Taubes can carry the picture of the Vézelay capital around in his bag because it is naïve, because the medieval stonemason had no self-consciousness about the circumstance that the story of Moses and Paul, cast in this way, is not only a beautiful story but is related to a persecutory ideology. It’s hard to question Taubes’s perception that the Vézelay figures are special: everything that we can learn as moderns about the history of iconographic rhetoric confirms that these figures are as fresh as could possibly be. Taubes’s reference to them raises the Kantian question of whether unselfconscious beliefs can be beautiful and innocent and racist and persecutory all at the same time, their aesthetic and political resonances co-existing but never touching, as in The Critique of Judgment. When my cat hunts for lizards in the garden, she’s innocent in her secure enjoyment of superiority to lizards, and when you look at the Vézelay figures, you see something as beautiful as her body. If we exchange the metaphor of planes that never meet for one of inside and outside, we might say that this sense of “something” questions whether there is nothing but ideology inside or necessarily attached to ideology, and whether that something can exist independently of the ideology itself. Further, this sense of “something” may be what makes Taubes’ interest in Moses and Paul existential as well as academic. Taubes is no medieval stonemason, but he may want to stay close to naiveté because he wants to carry with him at all times the possibility that within Catholic doctrine, which has propagated most of the antisemitic ideology in the world, there is a sincerity that offers hope for reconciliation and with which he can identify even when he cannot identify with its content. That's an unfreedom that only ancient studies makes enjoyable. This all depends on the naiveté of the stonemason, that is, on traveling back to a point at which ideology isn't even ideology anymore because there is no possibility of self-consciousness about it. If Chartres is “already kitsch,” there's no space between modernity and kitsch, between enlightenment and decadence and therefore the loss of hope.

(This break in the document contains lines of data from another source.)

/-! ### Backend A registers -/

@[simp] theorem RegsA.settle_tstate : (RegsA.settle c r).tstate = r.tstate := rfl
@[simp] theorem RegsA.settle_tphase : (RegsA.settle c r).tphase = r.tphase := rfl
@[simp] theorem RegsA.settle_pinMode : (RegsA.settle c r).pinMode = .gpio := rfl
@[simp] theorem RegsA.settle_period : (RegsA.settle c r).period = r.period := rfl
@[simp] theorem RegsA.settle_cnt : (RegsA.settle c r).cnt = r.cnt := rfl
@[simp] theorem RegsA.settle_pwmEn : (RegsA.settle c r).pwmEn = r.pwmEn := rfl
@[simp] theorem RegsA.settle_oe : (RegsA.settle c r).oe = r.oe := rfl
@[simp] theorem RegsA.settle_ccrPre : (RegsA.settle c r).ccrPre = r.ccrPre := rfl
@[simp] theorem RegsA.settle_ccrAct : (RegsA.settle c r).ccrAct = r.ccrAct := rfl
@[simp] theorem RegsA.settle_uif : (RegsA.settle c r).uif = r.uif := rfl
@[simp] theorem RegsA.settle_dmaEn : (RegsA.settle c r).dmaEn = r.dmaEn := rfl
@[simp] theorem RegsA.settle_dmaReq : (RegsA.settle c r).dmaReq = r.dmaReq := rfl
@[simp] theorem RegsA.settle_dmaPtr : (RegsA.settle c r).dmaPtr = r.dmaPtr := rfl
@[simp] theorem RegsA.settle_dmaRem : (RegsA.settle c r).dmaRem = r.dmaRem := rfl
@[simp] theorem RegsA.settle_dmaTc : (RegsA.settle c r).dmaTc = r.dmaTc := rfl
@[simp] theorem RegsA.settle_settleCnt : (RegsA.settle c r).settleCnt = BitVec.ofNat 16 c.settleTicks := rfl
@[simp] theorem RegsA.arm_tstate (n : Nat) : (RegsA.arm c n r).tstate = .armed := rfl
@[simp] theorem RegsA.arm_tphase (n : Nat) : (RegsA.arm c n r).tphase = .none := rfl
@[simp] theorem RegsA.arm_pinMode (n : Nat) : (RegsA.arm c n r).pinMode = r.pinMode := rfl
@[simp] theorem RegsA.arm_period (n : Nat) : (RegsA.arm c n r).period = BitVec.ofNat 16 c.periodTicks := rfl
@[simp] theorem RegsA.arm_cnt (n : Nat) : (RegsA.arm c n r).cnt = 0#16 := rfl
@[simp] theorem RegsA.arm_pwmEn (n : Nat) : (RegsA.arm c n r).pwmEn = r.pwmEn := rfl
@[simp] theorem RegsA.arm_oe (n : Nat) : (RegsA.arm c n r).oe = r.oe := rfl
@[simp] theorem RegsA.arm_ccrPre (n : Nat) : (RegsA.arm c n r).ccrPre = r.ccrPre := rfl
@[simp] theorem RegsA.arm_ccrAct (n : Nat) : (RegsA.arm c n r).ccrAct = r.ccrAct := rfl
@[simp] theorem RegsA.arm_uif (n : Nat) : (RegsA.arm c n r).uif = false := rfl
@[simp] theorem RegsA.arm_dmaEn (n : Nat) : (RegsA.arm c n r).dmaEn = true := rfl
@[simp] theorem RegsA.arm_dmaReq (n : Nat) : (RegsA.arm c n r).dmaReq = true := rfl
@[simp] theorem RegsA.arm_dmaPtr (n : Nat) : (RegsA.arm c n r).dmaPtr = 0#16 := rfl
@[simp] theorem RegsA.arm_dmaRem (n : Nat) : (RegsA.arm c n r).dmaRem = BitVec.ofNat 16 n := rfl
@[simp] theorem RegsA.arm_dmaTc (n : Nat) : (RegsA.arm c n r).dmaTc = false := rfl
@[simp] theorem RegsA.arm_settleCnt (n : Nat) : (RegsA.arm c n r).settleCnt = r.settleCnt := rfl
@[simp] theorem RegsA.start_tstate : r.start.tstate = .transmitting := rfl
@[simp] theorem RegsA.start_tphase : r.start.tphase = .waitTc := rfl
@[simp] theorem RegsA.start_pinMode : r.start.pinMode = .pwm := rfl
@[simp] theorem RegsA.start_period : r.start.period = r.period := rfl
@[simp] theorem RegsA.start_cnt : r.start.cnt = r.cnt := rfl
@[simp] theorem RegsA.start_pwmEn : r.start.pwmEn = true := rfl
@[simp] theorem RegsA.start_oe : r.start.oe = true := rfl
@[simp] theorem RegsA.start_ccrPre : r.start.ccrPre = r.ccrPre := rfl
@[simp] theorem RegsA.start_ccrAct : r.start.ccrAct = r.ccrAct := rfl
@[simp] theorem RegsA.start_uif : r.start.uif = r.uif := rfl
@[simp] theorem RegsA.start_dmaEn : r.start.dmaEn = r.dmaEn := rfl
@[simp] theorem RegsA.start_dmaReq : r.start.dmaReq = r.dmaReq := rfl
@[simp] theorem RegsA.start_dmaPtr : r.start.dmaPtr = r.dmaPtr := rfl
@[simp] theorem RegsA.start_dmaRem : r.start.dmaRem = r.dmaRem := rfl
@[simp] theorem RegsA.start_dmaTc : r.start.dmaTc = r.dmaTc := rfl
@[simp] theorem RegsA.start_settleCnt : r.start.settleCnt = r.settleCnt := rfl
@[simp] theorem RegsA.awaitBoundary_tstate : r.awaitBoundary.tstate = r.tstate := rfl
@[simp] theorem RegsA.awaitBoundary_tphase : r.awaitBoundary.tphase = .waitUev := rfl
@[simp] theorem RegsA.awaitBoundary_pinMode : r.awaitBoundary.pinMode = r.pinMode := rfl
@[simp] theorem RegsA.awaitBoundary_period : r.awaitBoundary.period = r.period := rfl
@[simp] theorem RegsA.awaitBoundary_cnt : r.awaitBoundary.cnt = r.cnt := rfl
@[simp] theorem RegsA.awaitBoundary_pwmEn : r.awaitBoundary.pwmEn = r.pwmEn := rfl
@[simp] theorem RegsA.awaitBoundary_oe : r.awaitBoundary.oe = r.oe := rfl
@[simp] theorem RegsA.awaitBoundary_ccrPre : r.awaitBoundary.ccrPre = r.ccrPre := rfl
@[simp] theorem RegsA.awaitBoundary_ccrAct : r.awaitBoundary.ccrAct = r.ccrAct := rfl
@[simp] theorem RegsA.awaitBoundary_uif : r.awaitBoundary.uif = false := rfl
@[simp] theorem RegsA.awaitBoundary_dmaEn : r.awaitBoundary.dmaEn = r.dmaEn := rfl
@[simp] theorem RegsA.awaitBoundary_dmaReq : r.awaitBoundary.dmaReq = r.dmaReq := rfl
@[simp] theorem RegsA.awaitBoundary_dmaPtr : r.awaitBoundary.dmaPtr = r.dmaPtr := rfl
@[simp] theorem RegsA.awaitBoundary_dmaRem : r.awaitBoundary.dmaRem = r.dmaRem := rfl
@[simp] theorem RegsA.awaitBoundary_dmaTc : r.awaitBoundary.dmaTc = r.dmaTc := rfl
@[simp] theorem RegsA.awaitBoundary_settleCnt : r.awaitBoundary.settleCnt = r.settleCnt := rfl
@[simp] theorem RegsA.stop_tstate : (RegsA.stop c r).tstate = r.tstate := rfl
@[simp] theorem RegsA.stop_tphase : (RegsA.stop c r).tphase = .postSettle := rfl
@[simp] theorem RegsA.stop_pinMode : (RegsA.stop c r).pinMode = .gpio := rfl
@[simp] theorem RegsA.stop_period : (RegsA.stop c r).period = r.period := rfl
@[simp] theorem RegsA.stop_cnt : (RegsA.stop c r).cnt = r.cnt := rfl
@[simp] theorem RegsA.stop_pwmEn : (RegsA.stop c r).pwmEn = false := rfl
@[simp] theorem RegsA.stop_oe : (RegsA.stop c r).oe = false := rfl
@[simp] theorem RegsA.stop_ccrPre : (RegsA.stop c r).ccrPre = r.ccrPre := rfl
@[simp] theorem RegsA.stop_ccrAct : (RegsA.stop c r).ccrAct = r.ccrAct := rfl
@[simp] theorem RegsA.stop_uif : (RegsA.stop c r).uif = r.uif := rfl
@[simp] theorem RegsA.stop_dmaEn : (RegsA.stop c r).dmaEn = false := rfl
@[simp] theorem RegsA.stop_dmaReq : (RegsA.stop c r).dmaReq = false := rfl
@[simp] theorem RegsA.stop_dmaPtr : (RegsA.stop c r).dmaPtr = r.dmaPtr := rfl
@[simp] theorem RegsA.stop_dmaRem : (RegsA.stop c r).dmaRem = r.dmaRem := rfl
@[simp] theorem RegsA.stop_dmaTc : (RegsA.stop c r).dmaTc = r.dmaTc := rfl
@[simp] theorem RegsA.stop_settleCnt : (RegsA.stop c r).settleCnt = BitVec.ofNat 16 c.settleTicks := rfl
@[simp] theorem RegsA.rest_tstate : r.rest.tstate = .idle := rfl
@[simp] theorem RegsA.rest_tphase : r.rest.tphase = .none := rfl
@[simp] theorem RegsA.rest_pinMode : r.rest.pinMode = r.pinMode := rfl
@[simp] theorem RegsA.rest_period : r.rest.period = r.period := rfl
@[simp] theorem RegsA.rest_cnt : r.rest.cnt = r.cnt := rfl
@[simp] theorem RegsA.rest_pwmEn : r.rest.pwmEn = r.pwmEn := rfl
@[simp] theorem RegsA.rest_oe : r.rest.oe = r.oe := rfl
@[simp] theorem RegsA.rest_ccrPre : r.rest.ccrPre = r.ccrPre := rfl
@[simp] theorem RegsA.rest_ccrAct : r.rest.ccrAct = r.ccrAct := rfl
@[simp] theorem RegsA.rest_uif : r.rest.uif = r.uif := rfl
@[simp] theorem RegsA.rest_dmaEn : r.rest.dmaEn = r.dmaEn := rfl
@[simp] theorem RegsA.rest_dmaReq : r.rest.dmaReq = r.dmaReq := rfl
@[simp] theorem RegsA.rest_dmaPtr : r.rest.dmaPtr = r.dmaPtr := rfl
@[simp] theorem RegsA.rest_dmaRem : r.rest.dmaRem = r.dmaRem := rfl
@[simp] theorem RegsA.rest_dmaTc : r.rest.dmaTc = r.dmaTc := rfl
@[simp] theorem RegsA.rest_settleCnt : r.rest.settleCnt = r.settleCnt := rfl
@[simp] theorem RegsA.setup_tstate : (RegsA.setup c r).tstate = .idle := rfl
@[simp] theorem RegsA.setup_tphase : (RegsA.setup c r).tphase = .none := rfl
@[simp] theorem RegsA.setup_pinMode : (RegsA.setup c r).pinMode = .gpio := rfl
@[simp] theorem RegsA.setup_period : (RegsA.setup c r).period = BitVec.ofNat 16 c.periodTicks := rfl
@[simp] theorem RegsA.setup_cnt : (RegsA.setup c r).cnt = 0#16 := rfl
@[simp] theorem RegsA.setup_pwmEn : (RegsA.setup c r).pwmEn = false := rfl
@[simp] theorem RegsA.setup_oe : (RegsA.setup c r).oe = false := rfl
@[simp] theorem RegsA.setup_ccrPre : (RegsA.setup c r).ccrPre = 0#16 := rfl
@[simp] theorem RegsA.setup_ccrAct : (RegsA.setup c r).ccrAct = 0#16 := rfl
@[simp] theorem RegsA.setup_uif : (RegsA.setup c r).uif = false := rfl
@[simp] theorem RegsA.setup_dmaEn : (RegsA.setup c r).dmaEn = false := rfl
@[simp] theorem RegsA.setup_dmaReq : (RegsA.setup c r).dmaReq = false := rfl
@[simp] theorem RegsA.setup_dmaPtr : (RegsA.setup c r).dmaPtr = r.dmaPtr := rfl
@[simp] theorem RegsA.setup_dmaRem : (RegsA.setup c r).dmaRem = r.dmaRem := rfl
@[simp] theorem RegsA.setup_dmaTc : (RegsA.setup c r).dmaTc = false := rfl
@[simp] theorem RegsA.setup_settleCnt : (RegsA.setup c r).settleCnt = 0#16 := rfl
@[simp] theorem RegsA.transfer_tstate (d : Duty) : (RegsA.transfer d r).tstate = r.tstate := rfl
@[simp] theorem RegsA.transfer_tphase (d : Duty) : (RegsA.transfer d r).tphase = r.tphase := rfl
@[simp] theorem RegsA.transfer_pinMode (d : Duty) : (RegsA.transfer d r).pinMode = r.pinMode := rfl
@[simp] theorem RegsA.transfer_period (d : Duty) : (RegsA.transfer d r).period = r.period := rfl
@[simp] theorem RegsA.transfer_cnt (d : Duty) : (RegsA.transfer d r).cnt = r.cnt := rfl
@[simp] theorem RegsA.transfer_pwmEn (d : Duty) : (RegsA.transfer d r).pwmEn = r.pwmEn := rfl
@[simp] theorem RegsA.transfer_oe (d : Duty) : (RegsA.transfer d r).oe = r.oe := rfl
@[simp] theorem RegsA.transfer_ccrPre (d : Duty) : (RegsA.transfer d r).ccrPre = d := rfl
@[simp] theorem RegsA.transfer_ccrAct (d : Duty) : (RegsA.transfer d r).ccrAct = r.ccrAct := rfl
@[simp] theorem RegsA.transfer_uif (d : Duty) : (RegsA.transfer d r).uif = r.uif := rfl
@[simp] theorem RegsA.transfer_dmaEn (d : Duty) : (RegsA.transfer d r).dmaEn = r.dmaEn := rfl
@[simp] theorem RegsA.transfer_dmaReq (d : Duty) : (RegsA.transfer d r).dmaReq = false := rfl
@[simp] theorem RegsA.transfer_dmaPtr (d : Duty) : (RegsA.transfer d r).dmaPtr = r.dmaPtr + 1#16 := rfl
@[simp] theorem RegsA.transfer_dmaRem (d : Duty) : (RegsA.transfer d r).dmaRem = r.dmaRem - 1#16 := rfl
@[simp] theorem RegsA.transfer_dmaTc (d : Duty) : (RegsA.transfer d r).dmaTc = (r.dmaTc || r.dmaRem - 1#16 == 0#16) := rfl
@[simp] theorem RegsA.transfer_settleCnt (d : Duty) : (RegsA.transfer d r).settleCnt = r.settleCnt := rfl
@[simp] theorem RegsA.boundary_tstate : r.boundary.tstate = r.tstate := rfl
@[simp] theorem RegsA.boundary_tphase : r.boundary.tphase = r.tphase := rfl
@[simp] theorem RegsA.boundary_pinMode : r.boundary.pinMode = r.pinMode := rfl
@[simp] theorem RegsA.boundary_period : r.boundary.period = r.period := rfl
@[simp] theorem RegsA.boundary_cnt : r.boundary.cnt = r.cnt := rfl
@[simp] theorem RegsA.boundary_pwmEn : r.boundary.pwmEn = r.pwmEn := rfl
@[simp] theorem RegsA.boundary_oe : r.boundary.oe = r.oe := rfl
@[simp] theorem RegsA.boundary_ccrPre : r.boundary.ccrPre = r.ccrPre := rfl
@[simp] theorem RegsA.boundary_ccrAct : r.boundary.ccrAct = r.ccrPre := rfl
@[simp] theorem RegsA.boundary_uif : r.boundary.uif = true := rfl
@[simp] theorem RegsA.boundary_dmaEn : r.boundary.dmaEn = r.dmaEn := rfl
@[simp] theorem RegsA.boundary_dmaReq : r.boundary.dmaReq = (r.dmaReq || r.dmaEn) := rfl
@[simp] theorem RegsA.boundary_dmaPtr : r.boundary.dmaPtr = r.dmaPtr := rfl
@[simp] theorem RegsA.boundary_dmaRem : r.boundary.dmaRem = r.dmaRem := rfl
@[simp] theorem RegsA.boundary_dmaTc : r.boundary.dmaTc = r.dmaTc := rfl
@[simp] theorem RegsA.boundary_settleCnt : r.boundary.settleCnt = r.settleCnt := rfl
@[simp] theorem RegsA.count_tstate : r.count.tstate = r.tstate := by unfold RegsA.count; split <;> rfl
@[simp] theorem RegsA.count_tphase : r.count.tphase = r.tphase := by unfold RegsA.count; split <;> rfl
@[simp] theorem RegsA.count_pinMode : r.count.pinMode = r.pinMode := by unfold RegsA.count; split <;> rfl
@[simp] theorem RegsA.count_period : r.count.period = r.period := by unfold RegsA.count; split <;> rfl
@[simp] theorem RegsA.count_pwmEn : r.count.pwmEn = r.pwmEn := by unfold RegsA.count; split <;> rfl
@[simp] theorem RegsA.count_oe : r.count.oe = r.oe := by unfold RegsA.count; split <;> rfl
@[simp] theorem RegsA.count_ccrPre : r.count.ccrPre = r.ccrPre := by unfold RegsA.count; split <;> rfl
@[simp] theorem RegsA.count_ccrAct : r.count.ccrAct = r.ccrAct := by unfold RegsA.count; split <;> rfl
@[simp] theorem RegsA.count_uif : r.count.uif = r.uif := by unfold RegsA.count; split <;> rfl
@[simp] theorem RegsA.count_dmaEn : r.count.dmaEn = r.dmaEn := by unfold RegsA.count; split <;> rfl
@[simp] theorem RegsA.count_dmaReq : r.count.dmaReq = r.dmaReq := by unfold RegsA.count; split <;> rfl
@[simp] theorem RegsA.count_dmaPtr : r.count.dmaPtr = r.dmaPtr := by unfold RegsA.count; split <;> rfl
@[simp] theorem RegsA.count_dmaRem : r.count.dmaRem = r.dmaRem := by unfold RegsA.count; split <;> rfl
@[simp] theorem RegsA.count_dmaTc : r.count.dmaTc = r.dmaTc := by unfold RegsA.count; split <;> rfl
@[simp] theorem RegsA.count_settleCnt : r.count.settleCnt = r.settleCnt := by unfold RegsA.count; split <;> rfl
@[simp] theorem RegsA.settleDown_tstate : r.settleDown.tstate = r.tstate := by unfold RegsA.settleDown; split <;> rfl
@[simp] theorem RegsA.settleDown_tphase : r.settleDown.tphase = r.tphase := by unfold RegsA.settleDown; split <;> rfl
@[simp] theorem RegsA.settleDown_pinMode : r.settleDown.pinMode = r.pinMode := by unfold RegsA.settleDown; split <;> rfl
@[simp] theorem RegsA.settleDown_period : r.settleDown.period = r.period := by unfold RegsA.settleDown; split <;> rfl
@[simp] theorem RegsA.settleDown_cnt : r.settleDown.cnt = r.cnt := by unfold RegsA.settleDown; split <;> rfl
@[simp] theorem RegsA.settleDown_pwmEn : r.settleDown.pwmEn = r.pwmEn := by unfold RegsA.settleDown; split <;> rfl
@[simp] theorem RegsA.settleDown_oe : r.settleDown.oe = r.oe := by unfold RegsA.settleDown; split <;> rfl
@[simp] theorem RegsA.settleDown_ccrPre : r.settleDown.ccrPre = r.ccrPre := by unfold RegsA.settleDown; split <;> rfl
@[simp] theorem RegsA.settleDown_ccrAct : r.settleDown.ccrAct = r.ccrAct := by unfold RegsA.settleDown; split <;> rfl
@[simp] theorem RegsA.settleDown_uif : r.settleDown.uif = r.uif := by unfold RegsA.settleDown; split <;> rfl
@[simp] theorem RegsA.settleDown_dmaEn : r.settleDown.dmaEn = r.dmaEn := by unfold RegsA.settleDown; split <;> rfl
@[simp] theorem RegsA.settleDown_dmaReq : r.settleDown.dmaReq = r.dmaReq := by unfold RegsA.settleDown; split <;> rfl
@[simp] theorem RegsA.settleDown_dmaPtr : r.settleDown.dmaPtr = r.dmaPtr := by unfold RegsA.settleDown; split <;> rfl
@[simp] theorem RegsA.settleDown_dmaRem : r.settleDown.dmaRem = r.dmaRem := by unfold RegsA.settleDown; split <;> rfl
@[simp] theorem RegsA.settleDown_dmaTc : r.settleDown.dmaTc = r.dmaTc := by unfold RegsA.settleDown; split <;> rfl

There would be much more to think about regarding how Taubes’s Paul, “his” Paul, finally does figure into Taubes's implicit historical scheme. On the one hand there’s no one whose ideas are more modern, self-conscious, and political than Taubes’s Paul; so he would seem to represent a modernity of utter clarity that has neverthelesss been obscured (hence Taubes's frequent easy comparisons between Paul's day and his own: e.g., Paul is a "type of zealot diaspora Jew" that one can still find among Americans in Israel [26]), even as Taubes needs that obscurity to have been thoroughly impenetrable to the medieval sculptor. On the other, Paul himself is the sincerest of ideologues, identified with such utterances as “I am speaking the truth in Christ—I am not lying” (Romans 9-13, quoted in Taubes 46), and his blatantly ideological Christianity can never exhaust his Judaism. In other words, the fact that everything Paul does is done on behalf of a Jewish community he takes for granted as “an apostle from the Jews to the nations” (48) provides another means by which Paul's political speech must be related to a pre-political matrix--or at least one that was political in an entirely different way than he turned out to be--whose echoes never completely fade away, except, again, to the medieval stonemason. If the images at Vézelay suggest a substance indifferent to the difference between Saint Paul and Taubes’s Paul, Taubes’s Paul himself already embodies its ambiguous origin.

Image: Paul Klee, The Arrow in the Garden

1 comment:

D. Marco Funk said...

Thanks for this. I'm doing a book report on Taubes' book and some of your writings above helped me to understand him a bit better.